**Aim of the exercise**
Copy the data exactly from the line that contains "-- ==== Sys2Proof/Machine/Advance.lean" through the line that contains "R70). Defined on", keeping both end lines and leaving out everything else.

───

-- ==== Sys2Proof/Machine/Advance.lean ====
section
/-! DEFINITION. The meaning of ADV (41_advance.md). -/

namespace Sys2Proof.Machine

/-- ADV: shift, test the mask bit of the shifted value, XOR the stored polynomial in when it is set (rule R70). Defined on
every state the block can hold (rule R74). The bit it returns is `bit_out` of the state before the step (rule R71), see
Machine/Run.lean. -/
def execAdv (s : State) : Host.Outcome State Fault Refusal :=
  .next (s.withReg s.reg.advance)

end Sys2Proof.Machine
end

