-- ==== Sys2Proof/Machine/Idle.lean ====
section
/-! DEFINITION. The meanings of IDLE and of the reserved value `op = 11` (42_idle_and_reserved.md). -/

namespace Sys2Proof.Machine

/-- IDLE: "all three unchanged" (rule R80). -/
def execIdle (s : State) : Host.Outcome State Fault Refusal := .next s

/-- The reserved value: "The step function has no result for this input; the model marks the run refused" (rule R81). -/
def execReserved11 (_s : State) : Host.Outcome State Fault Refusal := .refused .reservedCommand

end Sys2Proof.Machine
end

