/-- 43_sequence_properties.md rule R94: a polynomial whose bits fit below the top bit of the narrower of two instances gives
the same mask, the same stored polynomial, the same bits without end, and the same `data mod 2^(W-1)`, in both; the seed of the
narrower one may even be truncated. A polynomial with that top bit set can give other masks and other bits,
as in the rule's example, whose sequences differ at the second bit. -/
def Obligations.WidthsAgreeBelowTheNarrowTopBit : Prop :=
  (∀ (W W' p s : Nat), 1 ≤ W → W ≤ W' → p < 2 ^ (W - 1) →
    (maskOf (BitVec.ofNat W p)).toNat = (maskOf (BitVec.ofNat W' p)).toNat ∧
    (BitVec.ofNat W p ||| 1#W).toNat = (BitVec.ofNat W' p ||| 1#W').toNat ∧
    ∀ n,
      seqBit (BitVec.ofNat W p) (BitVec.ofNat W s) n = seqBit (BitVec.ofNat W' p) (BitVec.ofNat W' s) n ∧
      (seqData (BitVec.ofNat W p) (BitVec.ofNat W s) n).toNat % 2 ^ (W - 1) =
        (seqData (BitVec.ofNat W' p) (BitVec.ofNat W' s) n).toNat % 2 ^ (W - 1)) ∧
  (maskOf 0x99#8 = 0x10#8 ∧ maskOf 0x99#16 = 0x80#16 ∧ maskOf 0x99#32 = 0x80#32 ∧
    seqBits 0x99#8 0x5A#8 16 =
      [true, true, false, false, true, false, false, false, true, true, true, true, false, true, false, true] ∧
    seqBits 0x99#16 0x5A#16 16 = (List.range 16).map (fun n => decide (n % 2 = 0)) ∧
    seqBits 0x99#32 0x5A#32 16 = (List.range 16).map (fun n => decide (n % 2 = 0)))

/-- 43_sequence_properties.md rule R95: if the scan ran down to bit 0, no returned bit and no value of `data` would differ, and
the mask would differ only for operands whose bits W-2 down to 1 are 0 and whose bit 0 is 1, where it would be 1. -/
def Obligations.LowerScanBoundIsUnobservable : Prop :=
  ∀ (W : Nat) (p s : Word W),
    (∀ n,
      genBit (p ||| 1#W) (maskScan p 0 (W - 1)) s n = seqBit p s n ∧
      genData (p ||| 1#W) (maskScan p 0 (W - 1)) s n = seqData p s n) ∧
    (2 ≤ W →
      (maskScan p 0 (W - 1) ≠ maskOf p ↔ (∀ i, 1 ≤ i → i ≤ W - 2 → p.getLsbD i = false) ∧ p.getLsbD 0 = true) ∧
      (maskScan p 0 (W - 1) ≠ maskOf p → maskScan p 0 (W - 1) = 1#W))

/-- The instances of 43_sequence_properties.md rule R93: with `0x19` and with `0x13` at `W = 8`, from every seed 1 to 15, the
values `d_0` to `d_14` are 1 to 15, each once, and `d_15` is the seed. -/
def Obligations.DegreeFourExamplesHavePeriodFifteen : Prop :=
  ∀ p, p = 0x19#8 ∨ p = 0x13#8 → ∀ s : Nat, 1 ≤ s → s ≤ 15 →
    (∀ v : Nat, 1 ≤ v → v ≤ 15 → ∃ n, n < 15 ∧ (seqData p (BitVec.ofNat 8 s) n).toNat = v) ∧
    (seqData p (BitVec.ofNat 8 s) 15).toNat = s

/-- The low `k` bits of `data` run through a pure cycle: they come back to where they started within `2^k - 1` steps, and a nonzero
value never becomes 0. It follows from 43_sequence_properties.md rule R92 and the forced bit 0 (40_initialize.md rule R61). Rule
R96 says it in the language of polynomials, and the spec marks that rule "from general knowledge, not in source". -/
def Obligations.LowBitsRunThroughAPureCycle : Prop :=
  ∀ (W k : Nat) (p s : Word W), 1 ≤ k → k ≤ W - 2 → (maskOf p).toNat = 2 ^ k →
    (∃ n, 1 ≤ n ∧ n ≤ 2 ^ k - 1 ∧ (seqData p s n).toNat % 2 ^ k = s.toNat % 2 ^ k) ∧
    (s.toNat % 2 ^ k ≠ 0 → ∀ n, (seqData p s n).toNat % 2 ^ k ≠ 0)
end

───

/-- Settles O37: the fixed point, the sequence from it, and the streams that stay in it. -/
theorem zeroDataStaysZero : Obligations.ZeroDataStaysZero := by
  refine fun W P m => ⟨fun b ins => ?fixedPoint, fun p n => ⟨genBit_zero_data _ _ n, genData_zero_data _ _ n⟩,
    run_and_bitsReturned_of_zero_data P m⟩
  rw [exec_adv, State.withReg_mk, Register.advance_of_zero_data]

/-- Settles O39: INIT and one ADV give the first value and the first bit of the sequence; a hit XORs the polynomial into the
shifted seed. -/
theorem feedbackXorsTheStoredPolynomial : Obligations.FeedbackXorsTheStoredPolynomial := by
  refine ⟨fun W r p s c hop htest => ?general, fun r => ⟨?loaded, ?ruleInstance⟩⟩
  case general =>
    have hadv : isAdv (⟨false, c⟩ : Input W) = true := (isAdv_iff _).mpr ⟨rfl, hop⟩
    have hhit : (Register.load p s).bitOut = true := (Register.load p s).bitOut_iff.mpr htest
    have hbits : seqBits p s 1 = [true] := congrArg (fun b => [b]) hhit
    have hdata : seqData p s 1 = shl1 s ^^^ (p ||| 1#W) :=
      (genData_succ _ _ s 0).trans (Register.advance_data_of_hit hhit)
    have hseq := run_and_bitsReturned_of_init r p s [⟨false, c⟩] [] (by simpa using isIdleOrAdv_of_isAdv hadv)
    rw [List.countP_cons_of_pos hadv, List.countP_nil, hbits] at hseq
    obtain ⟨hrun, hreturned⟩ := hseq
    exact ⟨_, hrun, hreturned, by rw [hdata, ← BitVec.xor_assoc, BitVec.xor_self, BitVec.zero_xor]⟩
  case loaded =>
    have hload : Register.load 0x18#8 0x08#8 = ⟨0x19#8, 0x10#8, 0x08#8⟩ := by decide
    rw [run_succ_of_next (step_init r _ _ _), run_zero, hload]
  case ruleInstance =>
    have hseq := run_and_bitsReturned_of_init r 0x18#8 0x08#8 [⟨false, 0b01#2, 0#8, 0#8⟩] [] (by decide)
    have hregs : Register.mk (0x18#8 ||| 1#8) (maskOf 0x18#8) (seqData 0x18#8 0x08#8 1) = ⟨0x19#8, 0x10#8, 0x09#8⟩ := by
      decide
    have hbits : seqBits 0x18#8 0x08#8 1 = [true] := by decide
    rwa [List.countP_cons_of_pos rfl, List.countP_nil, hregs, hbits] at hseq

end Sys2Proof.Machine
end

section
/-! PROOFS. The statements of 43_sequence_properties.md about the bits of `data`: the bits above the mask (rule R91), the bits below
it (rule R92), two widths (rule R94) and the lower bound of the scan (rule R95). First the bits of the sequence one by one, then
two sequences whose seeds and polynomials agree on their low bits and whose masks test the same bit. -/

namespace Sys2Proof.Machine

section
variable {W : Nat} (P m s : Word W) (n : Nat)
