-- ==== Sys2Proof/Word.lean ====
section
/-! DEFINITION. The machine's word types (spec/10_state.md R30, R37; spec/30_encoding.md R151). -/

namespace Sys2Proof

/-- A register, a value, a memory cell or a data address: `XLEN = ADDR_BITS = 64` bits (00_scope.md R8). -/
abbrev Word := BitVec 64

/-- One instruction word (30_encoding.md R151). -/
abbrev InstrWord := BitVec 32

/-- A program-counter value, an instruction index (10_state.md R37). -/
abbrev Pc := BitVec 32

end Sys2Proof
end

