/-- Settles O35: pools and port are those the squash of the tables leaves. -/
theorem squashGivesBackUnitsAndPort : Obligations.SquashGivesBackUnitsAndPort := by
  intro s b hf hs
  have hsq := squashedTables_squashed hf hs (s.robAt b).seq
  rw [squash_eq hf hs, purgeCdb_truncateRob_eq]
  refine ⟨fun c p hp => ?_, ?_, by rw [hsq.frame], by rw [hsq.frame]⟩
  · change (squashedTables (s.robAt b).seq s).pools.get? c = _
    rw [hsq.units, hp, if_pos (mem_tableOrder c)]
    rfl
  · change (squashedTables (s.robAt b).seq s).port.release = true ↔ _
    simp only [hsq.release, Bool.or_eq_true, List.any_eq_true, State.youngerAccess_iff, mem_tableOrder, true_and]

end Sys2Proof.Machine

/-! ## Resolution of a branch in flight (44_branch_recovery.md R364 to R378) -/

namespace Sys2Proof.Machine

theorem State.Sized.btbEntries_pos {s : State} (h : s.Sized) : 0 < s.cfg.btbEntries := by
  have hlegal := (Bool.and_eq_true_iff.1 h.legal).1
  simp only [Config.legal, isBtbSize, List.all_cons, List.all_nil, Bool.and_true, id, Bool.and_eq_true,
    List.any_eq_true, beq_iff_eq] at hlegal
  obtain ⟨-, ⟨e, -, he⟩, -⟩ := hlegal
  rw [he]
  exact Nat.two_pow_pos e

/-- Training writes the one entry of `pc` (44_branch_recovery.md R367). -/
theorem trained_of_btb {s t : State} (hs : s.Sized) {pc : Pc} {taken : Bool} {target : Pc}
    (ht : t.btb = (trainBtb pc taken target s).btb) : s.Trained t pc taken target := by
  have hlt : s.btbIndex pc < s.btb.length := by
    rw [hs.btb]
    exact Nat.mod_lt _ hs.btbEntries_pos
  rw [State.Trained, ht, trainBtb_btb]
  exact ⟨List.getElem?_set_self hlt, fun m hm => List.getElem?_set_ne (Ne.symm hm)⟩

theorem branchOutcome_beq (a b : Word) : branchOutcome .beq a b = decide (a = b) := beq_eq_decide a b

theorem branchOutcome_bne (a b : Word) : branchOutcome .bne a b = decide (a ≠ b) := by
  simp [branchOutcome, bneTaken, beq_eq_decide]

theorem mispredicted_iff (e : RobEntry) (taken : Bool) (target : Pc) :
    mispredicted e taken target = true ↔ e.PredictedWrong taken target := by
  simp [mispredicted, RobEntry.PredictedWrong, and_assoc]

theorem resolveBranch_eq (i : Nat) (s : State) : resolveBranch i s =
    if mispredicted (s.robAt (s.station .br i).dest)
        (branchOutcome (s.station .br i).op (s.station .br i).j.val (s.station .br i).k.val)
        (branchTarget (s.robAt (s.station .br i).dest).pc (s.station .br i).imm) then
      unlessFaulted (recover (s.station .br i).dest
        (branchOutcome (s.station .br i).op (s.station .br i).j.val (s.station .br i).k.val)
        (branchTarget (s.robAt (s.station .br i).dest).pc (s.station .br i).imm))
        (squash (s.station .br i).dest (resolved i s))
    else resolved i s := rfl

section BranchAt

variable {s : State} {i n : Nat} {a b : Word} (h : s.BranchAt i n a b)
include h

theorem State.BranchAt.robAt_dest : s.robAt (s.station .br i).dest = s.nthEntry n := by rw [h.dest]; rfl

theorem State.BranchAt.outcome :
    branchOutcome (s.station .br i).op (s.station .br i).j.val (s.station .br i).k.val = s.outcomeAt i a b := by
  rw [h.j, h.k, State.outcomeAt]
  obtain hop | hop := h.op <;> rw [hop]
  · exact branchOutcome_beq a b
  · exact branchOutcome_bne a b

───

**Exercise output**
-- ==== Sys2Proof/Machine/Advance.lean ====
section
/-! DEFINITION. The meaning of ADV (41_advance.md). -/

namespace Sys2Proof.Machine

/-- ADV: shift, test the mask bit of the shifted value, XOR the stored polynomial in when it is set (rule R70). Defined on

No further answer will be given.